Mason’s most recent novel is “Dear Ann,” published in 2020.

October- “Y” by Sue Grafton

There had to be space in this list for a mystery and October was, of course, the obvious spot for one such book.

Sue Grafton, a Louisville-born novelist, is best known as the author of the “alphabet series,” which features private investigator Kinsey Millhone in the fictional city of Santa Teresa, California. As the name would suggest, each of the books in Grafton’s series is titled in the order of the alphabet, starting with “A is for Alibi” and ending with “Y is for Yesterday.”

October’s book will be Grafton’s final entry in her alphabet series, the 2016 detective novel “Y is for Yesterday.” Grafton died in December 2017 at the age of 77.

November - “Fear and Loathing” by Hunter S. Thompson

There’s a rather big election happening this year so the book for November needed to reflect that. In the run-up to Kentucky’s 2023 gubernatorial election and other races (and continuing to read it after said elections have passed), we’ll be reading Louisville-native Hunter S. Thompson’s “Fear and Loathing: On the Campaign Trail ‘72.”

Thompson’s patented form of gonzo journalism is on full display in this 1973 book which recounts the 1972 presidential campaign where President Richard Nixon was reelected to office.

Choosing this book comes along with the added benefit of me being able to read a book that’s been on my bookshelf for longer than I’d like to admit.

December - “All About Love: New Visions” by bell hooks

Writer bell hooks.
Writer bell hooks.

We’ll close the year out with bell hooks’ 2000 book “All About Love: New Visions.” This work gives readers “a non-academic, though personally profound look” into the universal and ageless question about what love is.

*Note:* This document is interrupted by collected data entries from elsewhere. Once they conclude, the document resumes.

@[simp] theorem State.unsentToDirty_chassis : (s.unsentToDirty).chassis = s.chassis := rfl
@[simp] theorem State.unsentToDirty_path : (s.unsentToDirty).path = s.path := rfl
@[simp] theorem State.unsentToDirty_settings : (s.unsentToDirty).settings = s.settings := rfl
@[simp] theorem State.unsentToDirty_regions : (s.unsentToDirty).regions = s.regions := rfl
@[simp] theorem State.unsentToDirty_walker : (s.unsentToDirty).walker = s.walker := rfl
@[simp] theorem State.unsentToDirty_freeze : (s.unsentToDirty).freeze = s.freeze := rfl
@[simp] theorem State.unsentToDirty_feed : (s.unsentToDirty).feed = s.feed := rfl
@[simp] theorem State.unsentToDirty_link : (s.unsentToDirty).link = s.link := rfl
@[simp] theorem State.unsentToDirty_take : (s.unsentToDirty).take = s.take := rfl
@[simp] theorem State.unsentToDirty_faults : (s.unsentToDirty).faults = s.faults := rfl
@[simp] theorem State.unsentToDirty_review : (s.unsentToDirty).review = s.review := rfl
@[simp] theorem State.unsentToDirty_session : (s.unsentToDirty).session = s.session := rfl
@[simp] theorem State.unsentToDirty_directive : (s.unsentToDirty).directive = s.directive := rfl
@[simp] theorem State.unsentToDirty_notices : (s.unsentToDirty).notices = s.notices := rfl
@[simp] theorem State.unsentToDirty_report : (s.unsentToDirty).report = s.report := rfl
@[simp] theorem State.unsentToDirty_out : (s.unsentToDirty).out = s.out := rfl
@[simp] theorem State.unsentToDirty_pending : (s.unsentToDirty).pending = s.pending := rfl

@[simp] theorem State.clearMap_chassis : (s.clearMap).chassis = s.chassis := rfl
@[simp] theorem State.clearMap_path : (s.clearMap).path = s.path := rfl
@[simp] theorem State.clearMap_settings : (s.clearMap).settings = s.settings := rfl
@[simp] theorem State.clearMap_regions : (s.clearMap).regions = s.regions := rfl
@[simp] theorem State.clearMap_walker : (s.clearMap).walker = s.walker := rfl
@[simp] theorem State.clearMap_freeze : (s.clearMap).freeze = s.freeze := rfl
@[simp] theorem State.clearMap_feed : (s.clearMap).feed = s.feed := rfl
@[simp] theorem State.clearMap_link : (s.clearMap).link = s.link := rfl
@[simp] theorem State.clearMap_take : (s.clearMap).take = s.take := rfl
@[simp] theorem State.clearMap_faults : (s.clearMap).faults = s.faults := rfl
@[simp] theorem State.clearMap_review : (s.clearMap).review = s.review := rfl
@[simp] theorem State.clearMap_session : (s.clearMap).session = s.session := rfl
@[simp] theorem State.clearMap_directive : (s.clearMap).directive = s.directive := rfl
@[simp] theorem State.clearMap_notices : (s.clearMap).notices = s.notices := rfl
@[simp] theorem State.clearMap_report : (s.clearMap).report = s.report := rfl
@[simp] theorem State.clearMap_out : (s.clearMap).out = s.out := rfl
@[simp] theorem State.clearMap_signals : (s.clearMap).signals = s.signals := rfl
@[simp] theorem State.clearMap_pending : (s.clearMap).pending = s.pending := rfl

@[simp] theorem State.toMemory_chassis (r : MemRequest) : (s.toMemory r).chassis = s.chassis := rfl
@[simp] theorem State.toMemory_path (r : MemRequest) : (s.toMemory r).path = s.path := rfl
@[simp] theorem State.toMemory_settings (r : MemRequest) : (s.toMemory r).settings = s.settings := rfl
@[simp] theorem State.toMemory_regions (r : MemRequest) : (s.toMemory r).regions = s.regions := rfl
@[simp] theorem State.toMemory_map (r : MemRequest) : (s.toMemory r).map = s.map := rfl
@[simp] theorem State.toMemory_walker (r : MemRequest) : (s.toMemory r).walker = s.walker := rfl
@[simp] theorem State.toMemory_freeze (r : MemRequest) : (s.toMemory r).freeze = s.freeze := rfl
@[simp] theorem State.toMemory_feed (r : MemRequest) : (s.toMemory r).feed = s.feed := rfl
@[simp] theorem State.toMemory_link (r : MemRequest) : (s.toMemory r).link = s.link := rfl
@[simp] theorem State.toMemory_take (r : MemRequest) : (s.toMemory r).take = s.take := rfl
@[simp] theorem State.toMemory_faults (r : MemRequest) : (s.toMemory r).faults = s.faults := rfl
@[simp] theorem State.toMemory_review (r : MemRequest) : (s.toMemory r).review = s.review := rfl
@[simp] theorem State.toMemory_session (r : MemRequest) : (s.toMemory r).session = s.session := rfl
@[simp] theorem State.toMemory_directive (r : MemRequest) : (s.toMemory r).directive = s.directive := rfl
@[simp] theorem State.toMemory_notices (r : MemRequest) : (s.toMemory r).notices = s.notices := rfl
@[simp] theorem State.toMemory_report (r : MemRequest) : (s.toMemory r).report = s.report := rfl
@[simp] theorem State.toMemory_signals (r : MemRequest) : (s.toMemory r).signals = s.signals := rfl
@[simp] theorem State.toMemory_pending (r : MemRequest) : (s.toMemory r).pending = s.pending := rfl

@[simp] theorem State.takeUse_chassis : (s.takeUse).chassis = s.chassis := rfl
@[simp] theorem State.takeUse_path : (s.takeUse).path = s.path := rfl
@[simp] theorem State.takeUse_settings : (s.takeUse).settings = s.settings := rfl
@[simp] theorem State.takeUse_regions : (s.takeUse).regions = s.regions := rfl
@[simp] theorem State.takeUse_map : (s.takeUse).map = s.map := rfl
@[simp] theorem State.takeUse_freeze : (s.takeUse).freeze = s.freeze := rfl
@[simp] theorem State.takeUse_feed : (s.takeUse).feed = s.feed := rfl
@[simp] theorem State.takeUse_link : (s.takeUse).link = s.link := rfl
@[simp] theorem State.takeUse_take : (s.takeUse).take = s.take := rfl
@[simp] theorem State.takeUse_faults : (s.takeUse).faults = s.faults := rfl
@[simp] theorem State.takeUse_review : (s.takeUse).review = s.review := rfl
@[simp] theorem State.takeUse_session : (s.takeUse).session = s.session := rfl
@[simp] theorem State.takeUse_directive : (s.takeUse).directive = s.directive := rfl
@[simp] theorem State.takeUse_notices : (s.takeUse).notices = s.notices := rfl
@[simp] theorem State.takeUse_report : (s.takeUse).report = s.report := rfl
@[simp] theorem State.takeUse_out : (s.takeUse).out = s.out := rfl
@[simp] theorem State.takeUse_signals : (s.takeUse).signals = s.signals := rfl
@[simp] theorem State.takeUse_pending : (s.takeUse).pending = s.pending := rfl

hooks, a native of Hopkinsville, was an author, critic, feminist and public intellectual. She published her first book, “Ain’t I a Woman? Black Women and Feminism” in 1981. In 2004, she returned to Kentucky to teach at Berea College, and in 2010 the school opened the bell hooks Institute at Berea College.

She adopted her great-grandmother’s name as her pen name in lowercase letters, she told interviewers, in order to emphasize the “substance of books, not who I am.”

hooks died Dec. 15, 2021, at the age of 69.

Happy reading to all of us in the new year!